Но больше всего Режининью радовали визиты Мэл, которая, как оказалось, пыталась искать бывшую подругу. Мэл приходила чаще всего одна, но пару раз — с Нанду, который был словно в воду опущенный и отвечал на вопросы невпопад, а вскоре и вовсе перестал посещать пусть бывшую, но подругу. Режининье было интересно, что же с ним произошло, ведь в ее душе по-прежнему тлело чувство, которое она никак не могла охарактеризовать.

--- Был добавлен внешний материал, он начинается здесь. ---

-- ==== Sys2Proof/Tests/Slice0.lean ====
section
/-! SUPPORT. The model's own tests: the refusals of WellFormed, the worked examples of the manual, and for every statement with
hypotheses a state and operands that meet them. -/

namespace Sys2Proof.Machine.Tests

set_option Elab.async false

/-! ## Small states -/

/-- The part in a mode, with every block in it, and nothing in hand. -/
def part (m : Mode) (i : IntakeState) : State :=
  { control := { mode := m, pinActive := false }
    intake := { view := m, state := i }
    monitor := { view := m }
    feeder := { view := m, rasterOn := true }
    capture := { view := m }
    jobs := { view := m } }

def standby : State := part .standby .waiting
def live : State := part .live .waiting
def shutting : State := part .shutting .stopped
def booting : State := { control := { mode := .boot, pinActive := false } }

/-- A post word at the head of the FIFO. -/
def State.posted (s : State) (kind argument : Nat) : State :=
  { s with post.fifo := [BitVec.ofNat 32 (16777216 * kind + argument)] }

/-- What a command answers, as a state. -/
def after (c : Instr) (s : State) : State :=
  match exec c s with
  | .next t => t
  | _ => s

/-- A command answers the state it finds. -/
def leaves (c : Instr) (s : State) : Bool :=
  match exec c s with
  | .next t => decide (t = s)
  | _ => false

/-- A frame of 640 × 480 being received, its geometry in the working setup. -/
def receiving (s : State) : State :=
  { s with
    post.setup := { s.post.setup with width := 640, height := 480 }
    intake.state := .receiving, intake.geometry := some ⟨640, 480⟩, intake.sums := List.replicate 192 0 }

/-- Five slots of which `n` is newest, with the geometry of the default input. -/
def withNewest (s : State) (n : Nat) : State :=
  { s with
    intake.slots := List.replicate 5 { fill := .complete, geometry := some ⟨3264, 2448⟩ }
    intake.newest := some n, intake.frameNumber := 7
    intake.held := some ⟨List.replicate 192 100, 7, ⟨3264, 2448⟩⟩ }

/-- Every tile at one mean. -/
def flat (m : Nat) : List Nat := List.replicate 192 m

/-- Half the tiles at one mean, half at another. -/
def halves (a b : Nat) : List Nat := List.replicate 96 a ++ List.replicate 96 b

/-- Means on their way to the monitor, with previous means of 100 everywhere. -/
def arriving (s : State) (means : List Nat) : State :=
  { s with
    intake.meansOut := [⟨means, 8, ⟨3264, 2448⟩⟩]
    monitor.previous := some (flat 100, ⟨3264, 2448⟩) }

/-- The monitor one QUIET frame before a STILL frame. -/
def settling (s : State) : State :=
  { s with monitor.pageState := .settling, monitor.motionRun := 3, monitor.stillRun := 9, monitor.patternAge := 12 }

/-- A capture in WAITING_SLOT for page 1, entry 0, with its pin on slot 2. -/
def waitingSlot (s : State) : State :=
  let s := withNewest s 2
  { s with
    intake.slots := s.intake.slots.modify 2 fun x => { x with pinCapture := true }
    monitor.index := s.monitor.index.set 0 { state := .provisional, page := 1, captureFrame := 7, lastSeen := 7 }
    capture.lessonOpen := true, capture.counter := 1, capture.running := true, capture.credit := 2, capture.head := 0x100000
    capture.context := { state := .waitingSlot, page := 1, entry := some 0, levels := ⟨20, 200, true⟩, pinned := some 2, frame := 7 } }

/-- A slot descriptor as read: owner, buffer, capacity, next. -/
def descriptorBytes (owner buffer capacity next : Nat) : List Byte :=
  leBytes 4 owner ++ leBytes 4 buffer ++ leBytes 4 capacity ++ leBytes 4 next ++ zeros 16

/-- A small render: a 16 × 16 source to a 16 × 8 target. -/
def smallRender (destination : Nat) : Render :=
  { source := 0x200000, ws := 16, hs := 16, wp := 16, hp := 8, zoom := 256, cx := 128, cy := 128, gain := 0, coring := 0
    mode := .none, black := 0, white := 0, copy := none, background := blankColour, destination := destination }

/-- A capture RENDERING its one piece, which the engine works on. -/
def rendering (s : State) (done : Nat) (r : Render) : State :=
  let s := waitingSlot s
  { s with
    capture.context := { s.capture.context with
      state := .rendering, descriptor := some ⟨0x100000, 0x300000, 1000000, 0x100020⟩, render := some r, next := done + 1, done := done }
    engine.unit := some { work := .capturePiece done, parts := [pieceOf r {} done] } }

/-- A STORED job of one entry RUNNING with the engine on its piece. -/
def jobRunning (s : State) (kind : JobKind) (work : Work) (total : Nat) (pin : Option Nat) : State :=
  let r := smallRender 0x300000
  { s with
    jobs.entries := s.jobs.entries.set 3 { state := .running, reason := 0, pieces := 0, index := 255 }
    jobs.running := some
      { entry := 3, kind := kind, render := r, indexOption := true, page := 5, total := total, next := 1, done := 0, stop := none
        pin := pin, sums := noSums }
    engine.unit := some { work := work, parts := [match work with | .signaturePiece n => signaturePieceOf r n | _ => pieceOf r {} 0] } }

/-- A request that passes every test of R138. -/
def request (kind : Nat) : Request :=
  { kind := kind, priority := 4, profile := 1, mode := 0, black := 0, white := 0, indexOption := false, page := 0, source := 0x200000
    ws := 640, hs := 480, destination := 0x9000000, capacity := 1000000, wd := 320, hd := 240, zoom := 256, cx := 5120, cy := 3840 }

/-- A scan that has read one request, of entry 3. -/
def scanned (s : State) (r : Request) : State :=
  { s with
    jobs.entries := s.jobs.entries.set 3 { state := .pending, reason := 0, pieces := 0, index := 255 }
    jobs.scan := some { reading := none, got := [(3, r)] } }

/-- A layout record of one pane. -/
def layoutBytes (count kind x w : Nat) : List Byte :=
  leBytes 4 7 ++ [16#8, 128#8, 128#8] ++ leBytes 1 count ++ zeros 8
    ++ (List.range 4).flatMap fun i =>
      leBytes 2 x ++ leBytes 2 (if i = 0 then 0 else 200 * i) ++ leBytes 2 w ++ leBytes 2 200 ++ leBytes 1 kind ++ zeros 3
        ++ leBytes 4 0x200000 ++ leBytes 2 640 ++ leBytes 2 480 ++ leBytes 2 512 ++ zeros 10

/-- A setup record with the default values, of this generation and watermark. -/
def setupBytes (generation width queue watermark : Nat) : List Byte :=
  leBytes 4 generation ++ leBytes 2 width ++ leBytes 2 2448 ++ leBytes 1 1 ++ leBytes 1 12 ++ leBytes 1 8 ++ leBytes 1 2
    ++ leBytes 1 3 ++ leBytes 1 10 ++ leBytes 1 12 ++ leBytes 1 60 ++ leBytes 2 300 ++ leBytes 2 0 ++ leBytes 1 0 ++ leBytes 1 1
    ++ leBytes 1 2 ++ leBytes 1 1 ++ leBytes 2 0 ++ leBytes 2 0 ++ leBytes 2 queue ++ leBytes 2 watermark ++ leBytes 1 0 ++ zeros 479

/-- A full index, its last entry the one not seen for longest. -/
def oneOlder : List IndexEntry :=
  (List.replicate 64 { state := .valid, lastSeen := 5 }).set 63 { state := .valid, lastSeen := 4, page := 9 }

/-- A full index, from which an insertion evicts. -/
def fullIndex (s : State) : State :=
  { s with monitor.index := oneOlder }

/-! ## WellFormed refuses what no sender can send -/

theorem test_refuses_empty_burst : (Instr.memoryBurstComplete [] ⟨false, 0, 0⟩).wellFormed = false := by decide
theorem test_refuses_burst_across_64 : (Instr.memoryBurstComplete [] ⟨false, 60, 5⟩).wellFormed = false := by decide
theorem test_refuses_burst_above_memory :
    (Instr.memoryBurstComplete [] ⟨true, 0x0FFFFFFF, 2⟩).wellFormed = false := by decide
theorem test_refuses_upset_outside_memory :
    (Instr.memoryBurstComplete [.correctable 0x4000000] ⟨false, 0, 64⟩).wellFormed = false
      ∧ (Instr.memoryBurstComplete [.uncorrectable 0x4000000 5#32] ⟨false, 0, 64⟩).wellFormed = false := by decide
theorem test_takes_whole_burst :
    (Instr.memoryBurstComplete [.correctable 0x3FFFFFF] ⟨false, 0x0FFFFFC0, 64⟩).wellFormed = true := by decide
theorem test_refuses_last_strip :
    (Instr.stripScanoutStart 149).wellFormed = false ∧ (Instr.stripScanoutStart 148).wellFormed = true := by decide
theorem test_refuses_cut_off_read_across_blocks :
    (Instr.memoryBurstComplete [.cutOff 60 5] ⟨false, 0, 64⟩).wellFormed = false
      ∧ (Instr.memoryBurstComplete [.cutOff 60 4] ⟨false, 0, 64⟩).wellFormed = true := by decide
theorem test_refuses_acting_register_writes :
    (Instr.registerWriteOther .sysctl 0x80000000#32).wellFormed = false
      ∧ (Instr.registerWriteOther .sysctl 0x100#32).wellFormed = false
      ∧ (Instr.registerWriteOther .sysctl 0x200#32).wellFormed = false
      ∧ (Instr.registerWriteOther .cause 0#32).wellFormed = false
      ∧ (Instr.registerWriteOther .sysctl 0x300#32).wellFormed = true ∧ (Instr.registerWriteOther .id 1#32).wellFormed = true := by
  decide
theorem test_refuses_entry_of_mode_control : (Instr.modeEntry .mode).wellFormed = false := by decide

Это не было похоже на любовь или страсть, а скорее на симпатию, сохранившуюся на фоне воспоминаний о прошлом. Нанду занимал ее мысли, которые иногда возрождались в смутное желание снова быть вместе. Любопытство взяло верх, и Режининья спросила:

— Мэл, скажи, что происходит с Нанду? Помнишь, каким веселым и болтливым он был, когда мы употребляли все вместе? — Режина даже не заметила, с какой ностальгией и улыбкой она сказала о наркотиках, а Мэл передернуло. Все-таки ей, как наркоманке в ремиссии, было больно за бывшую подругу, но как спасти ее, было непонятно.

— Нанду расстался с Сесеу из-за личных проблем и, кажется, сорвался на алкоголь. Он не распространяется на этот счет, а лишь замыкается в себе. Но я верю, что он поправится и снова вернется в ремиссию, — Мэл тепло улыбнулась, но тут же посерьезнела, замолчав. Будто какая-то мысль осенила ее светлую голову, подумала Режининья, и тут же вернулась к своим размышлениям о Нанду. Удивительно: Сесеу так опекал его, не хотел подпускать к Режининье, и, очевидно, это было не зря. Нанду, которого, по мнению Сесеу, могло сбить с пути исцеления общение с Режининьей, оказался так же слаб перед наркотиками, как она сама. Снова вспомнилось, как Нанду согласился взять пистолет, как подкинул порошок парню из притона. Стало мерзко и горько, но хотелось верить, что он больше не допустит падения на дно…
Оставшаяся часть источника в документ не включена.